Impact of Diabetic Lesions on Pathology, Treatment and Outcomes of Glomerular Diseases.

Abstract

We aimed to evaluate whether concomitant diabetic glomerulosclerosis (DGS) and its severity impact the treatment and outcomes of primary glomerular diseases (GD) with comorbid diabetes. We conducted a retrospective review of people with diabetes and GD. We searched the Glomerular Disease Collaborative Network for biopsies from 2008 to 2015 among persons with diabetes and any of the following diagnoses: Focal Segmental Glomerulosclerosis (FSGS), IgA Nephropathy (IgAN), Minimal Change Disease (MCD), Membranous Nephropathy (MN) or Anti-Neutrophil Cytoplasmic Autoantibody Glomerulonephritis (ANCA GN). Data were abstracted from health records and histologic diabetic glomerular class scored.
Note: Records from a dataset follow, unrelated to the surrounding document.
-- ==== Sys2Proof/Safety.lean ====
section
/-! DEFINITION. What claims call safe: a run in which no request was refused (spec/60_exceptions.md R214:
every claim about a run takes "no operation was refused" as a premise), and the invariant of the register
file. -/

namespace Sys2Proof.Machine

/-- No request has been refused since reset (R214). -/
abbrev State.unrefused (s : State) : Prop := s.refusals = []

/-- A run of `k` steps from `s` that ends in `t` with no request refused. -/
def SafeRun (k : Nat) (s t : State) : Prop := Sys2Proof.core.run k s = .next t ∧ t.unrefused

/-- What a written FSIZE holds: a selector of FONTSIZES (10_state.md R17). -/
def fsizeLegal (p : Params) : ConfigReg Byte → Prop
  | .unwritten => True
  | .written f => ∃ t ∈ p.fonts, t.sel = f

/-- FG and BG are both written or both unwritten (R20). -/
def textColoursPaired : ConfigReg Rgb → ConfigReg Rgb → Prop
  | .unwritten, .unwritten => True
  | .written _, .written _ => True
  | _, _ => False

/-- The register invariant: FSIZE names a font of the machine, and the text colours are paired. -/
def State.Inv (s : State) : Prop := fsizeLegal s.par s.fsize ∧ textColoursPaired s.fg s.bg

/-- The five configuration registers of two states agree (R14). -/
abbrev sameRegs (s t : State) : Prop :=
  t.cmode = s.cmode ∧ t.orient = s.orient ∧ t.fsize = s.fsize ∧ t.fg = s.fg ∧ t.bg = s.bg

/-! ## The terms claims use, written from the rules and not from the meanings -/

/-- A window inside the logical extent, with its corners in order (41_addressing.md R113). -/
abbrev WindowLegal (o : Orientation) (x0 y0 x1 y1 : Half) : Prop :=
  (x0.toNat ≤ x1.toNat ∧ y0.toNat ≤ y1.toNat) ∧ x1.toNat < logicalW o ∧ y1.toNat < logicalH o

/-- `j = (x1-x0+1)*(y1-y0+1)` (42_drawing.md R136). -/
abbrev windowPixels (x0 y0 x1 y1 : Half) : Nat :=
  (x1.toNat - x0.toNat + 1) * (y1.toNat - y0.toNat + 1)

/-- The conditions under which a pixel operation runs: both registers it reads are written, the window is
legal, and the pixel count is even at 12-bit depth (R130). -/
abbrev PixelReady (s : State) (m : ColorMode) (o : Orientation) (x0 y0 x1 y1 : Half) : Prop :=
  s.cmode = .written m ∧ s.orient = .written o ∧ WindowLegal o x0 y0 x1 y1 ∧
    (m = .c12 → windowPixels x0 y0 x1 y1 % 2 = 0)

/-- The registers a text operation reads have the values in `t`, and FSIZE names `t`'s font (43_text.md R152). -/
abbrev TextReady (s : State) (t : TextRegs) : Prop :=
  s.cmode = .written t.mode ∧ s.orient = .written t.orient ∧
    (∃ f, s.fsize = .written f ∧ fontOf s.par f = some t.font) ∧
    s.fg = .written t.fg ∧ s.bg = .written t.bg

/-- The geometry the blitter is defined for (R153). -/
abbrev GeometryLegal (t : FontTable) : Prop :=
  t.gw.toNat % 2 = 0 ∧ 2 ≤ t.gw.toNat ∧ t.gw.toNat ≤ 8 ∧ 1 ≤ t.gh.toNat ∧ t.gh.toNat ≤ t.bpg.toNat

/-- A character code with a slot in the font (R154, decision D26). -/
abbrev CharLegal (t : FontTable) (c : Byte) : Prop :=
  0x1F ≤ c.toNat ∧ c.toNat - 0x1F < t.bitmap.length / t.bpg.toNat

/-- V7 does not hold of the character code (R212). A header with `bpg = 0` has no slot count to compare with, and
only the lower bound of V7 is tested there (log 15). -/
abbrev CharPasses (t : FontTable) (c : Byte) : Prop :=
  0x1F ≤ c.toNat ∧ (t.bpg = 0#8 ∨ c.toNat - 0x1F < t.bitmap.length / t.bpg.toNat)

/-- The string operation at height `y` draws its `k`-th glyph, at `x + k * gw`: the string is not too tall and the
glyph ends inside the width (R157, R160, R161). -/
abbrev CellFits (r : TextRegs) (x y k : Nat) : Prop :=
  y + r.font.gh.toNat ≤ logicalH r.orient ∧ x + (k + 1) * r.font.gw.toNat ≤ logicalW r.orient

/-- Every code the string operation draws passes V7: those of the codes `cs` that fit, and the space where the
operation pads and a pad fits (R157, R160, R161, R212). -/
abbrev DrawnCodesPass (r : TextRegs) (pad : Bool) (cs : List Byte) (x y : Nat) : Prop :=
  (∀ k c, cs[k]? = some c → CellFits r x y k → CharPasses r.font c) ∧
    (pad = true → CellFits r x y cs.length → CharPasses r.font 0x20#8)

/-- The string operation `i` draws from `x` on and does or does not pad (R160 to R162). -/
abbrev DrawsStringAt (i : Instr) (r : TextRegs) (y len : Half) (pad : Bool) (x : Nat) : Prop :=
  (∃ xa : Half, x = xa.toNat ∧
    (i = .putString xa y len ∧ pad = false ∨ i = .putStringClearToEol xa y len ∧ pad = true)) ∨
  (i = .putStringCentered y len ∧ pad = false ∧
    x = if len.toNat * r.font.gw.toNat > logicalW r.orient then 0
      else (logicalW r.orient - len.toNat * r.font.gw.toNat) / 2)

/-- The ten events of SET_WINDOW (41_addressing.md R110). -/
def windowFrames (p : Params) (x0 y0 x1 y1 : Half) : List Event :=
  [.cmd p.cmd.caset, .dat (hi8 x0), .dat (lo8 x0), .dat (hi8 x1), .dat (lo8 x1),
   .cmd p.cmd.paset, .dat (hi8 y0), .dat (lo8 y0), .dat (hi8 y1), .dat (lo8 y1)]

/-- A write transfer (R114). -/
def writeTransfer (p : Params) (x0 y0 x1 y1 : Half) (bs : List Byte) : List Event :=
  windowFrames p x0 y0 x1 y1 ++ .cmd p.cmd.ramwr :: bs.map .dat

/-- A read transfer: the dummy byte, then the pixel bytes (R114). -/
def readTransfer (p : Params) (x0 y0 x1 y1 : Half) (dummy : Byte) (bs : List Byte) : List Event :=
  windowFrames p x0 y0 x1 y1 ++ .cmd p.cmd.ramrd :: .rdd dummy :: bs.map .rdd

/-- The write transfer of one glyph at `x`, `y` (43_text.md R155). -/
def glyphTransfer (p : Params) (t : TextRegs) (c : Byte) (x y : Nat) : List Event :=
  writeTransfer p (BitVec.ofNat 16 x) (BitVec.ofNat 16 y)
    (BitVec.ofNat 16 (x + t.font.gw.toNat - 1)) (BitVec.ofNat 16 (y + t.font.gh.toNat - 1))
    (glyphBytes t c)

/-- A write transfer as data. -/
structure Transfer where
  x0 : Half
  y0 : Half
  x1 : Half
  y1 : Half
  bytes : List Byte
deriving DecidableEq, Repr

/-- A transfer whose window is legal and which carries exactly the window's byte count (R114, R136). -/
abbrev transferLegal (m : ColorMode) (o : Orientation) (tr : Transfer) : Prop :=
  WindowLegal o tr.x0 tr.y0 tr.x1 tr.y1 ∧
    2 * tr.bytes.length = windowPixels tr.x0 tr.y0 tr.x1 tr.y1 * bppx2 m

/-- The byte the environment answers to the k-th BUS read from here: the run's own answer, or the free value
(20_memory.md R45). -/
def busAnswerAt (s : State) (k : Nat) : Byte := s.answers.getD k (Config.busAnswer (s.reads + k))

/-- An event with the value read from the BUS hidden. -/
def hideRead : Event → Event
  | .rdd _ => .rdd 0#8
  | .rdr i _ => .rdr i 0#8
  | e => e

/-- The register of that name is unwritten (R20). -/
def regUnwritten (s : State) : RegName → Prop
  | .cmode => s.cmode = .unwritten
  | .orient => s.orient = .unwritten
  | .fsize => s.fsize = .unwritten
  | .fg => s.fg = .unwritten
  | .bg => s.bg = .unwritten

/-- The request is refused as V12, naming a register of the list that is unwritten. -/
def RefusesUnwritten (i : Instr) (s : State) (reads : List RegName) : Prop :=
  (∃ r ∈ reads, regUnwritten s r) →
    ∃ r ∈ reads, regUnwritten s r ∧ exec i s = .next (s.refuse (.unwrittenState r))

/-- How an operation on a window of pixels is refused, in the report order of R217: V12, V1, V2, V3. -/
def RefusesBadPixelWindow (i : Instr) (s : State) (x0 y0 x1 y1 : Half) : Prop :=
  RefusesUnwritten i s [.cmode, .orient] ∧
  ∀ m o, s.cmode = .written m → s.orient = .written o →
    (¬(x0.toNat ≤ x1.toNat ∧ y0.toNat ≤ y1.toNat) →
      exec i s = .next (s.refuse (.windowOrder ⟨x0.toNat, y0.toNat, x1.toNat, y1.toNat⟩))) ∧
    ((x0.toNat ≤ x1.toNat ∧ y0.toNat ≤ y1.toNat) → ¬WindowLegal o x0 y0 x1 y1 →
      exec i s = .next (s.refuse
        (.windowRange ⟨x0.toNat, y0.toNat, x1.toNat, y1.toNat⟩ (logicalW o) (logicalH o)))) ∧
    (WindowLegal o x0 y0 x1 y1 → m = .c12 → windowPixels x0 y0 x1 y1 % 2 = 1 →
      exec i s = .next (s.refuse (.oddCount12 (windowPixels x0 y0 x1 y1))))

/-- The operations that can never violate a precondition (60_exceptions.md R213). -/
def isTotalOp : Instr → Bool
  | .setTextColors _ _ | .gammaSet _ | .teOn _ | .teOff | .sleepIn | .sleepOut | .displayOn
  | .displayOff | .idleOn | .idleOff | .inversionOn | .inversionOff | .normalMode | .init _ _ => true
  | _ => false

/-- The string operations (43_text.md section 4). -/
def isStringOp : Instr → Bool
  | .putString _ _ _ | .putStringClearToEol _ _ _ | .putStringCentered _ _ => true
  | _ => false

/-- The text operations that draw (43_text.md R155, R160 to R162). -/
def isTextOp : Instr → Bool
  | .putChar _ _ _ => true
  | i => isStringOp i

/-- The operations that write pixels (R165). -/
def isPixelWriter : Instr → Bool
  | .fill _ _ _ _ _ | .fillFromArray _ _ _ _ | .fillFromBuffer _ _ _ _ | .setPixel _ _ _
  | .setPixel16 _ _ _ => true
  | i => isTextOp i

end Sys2Proof.Machine
end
The primary composite endpoint was end-stage kidney disease (ESKD) or death. Multivariable Cox regression models tested whether any or the severity of diabetes histopathology impacted the primary endpoint. Data from 134 cases were available for analysis (78 DGS+GD and 56 GD alone). Diabetes duration and glycemic control were similar between the two groups (p=0.2; p=0.09, respectively). Use of immunosuppression did not differ between the two groups (p=0.3). The composite endpoint was significantly higher in DGS+GD [22.5 cases per 100 p-y (95% CI: 16.6-30.5)] versus GD alone [10.2 cases per 100 p-y (95% CI: 6.4-16.2)]. Regression analyses demonstrated that compared to the GD alone group, the risk for the composite endpoint was similar in the group with mild DGS+GD (DGS class 1, 2a) [HR=1.15 (95% C: 0.54-2.43)], while the group with severe DGS+GD (DGS class 2b, 3, 4) had a greater risk [HR=3.60 (1.79-7.22)]. Among people with diabetes and GD, mild diabetic glomerular lesions on biopsy do not impact outcomes, but moderate-severe lesions increase the risk for ESKD and death. Whether use of immunosuppression, particularly glucocorticoids, is less successful in inducing GD remission in people with moderate-severe diabetic lesions will be a focus of future study in a larger population.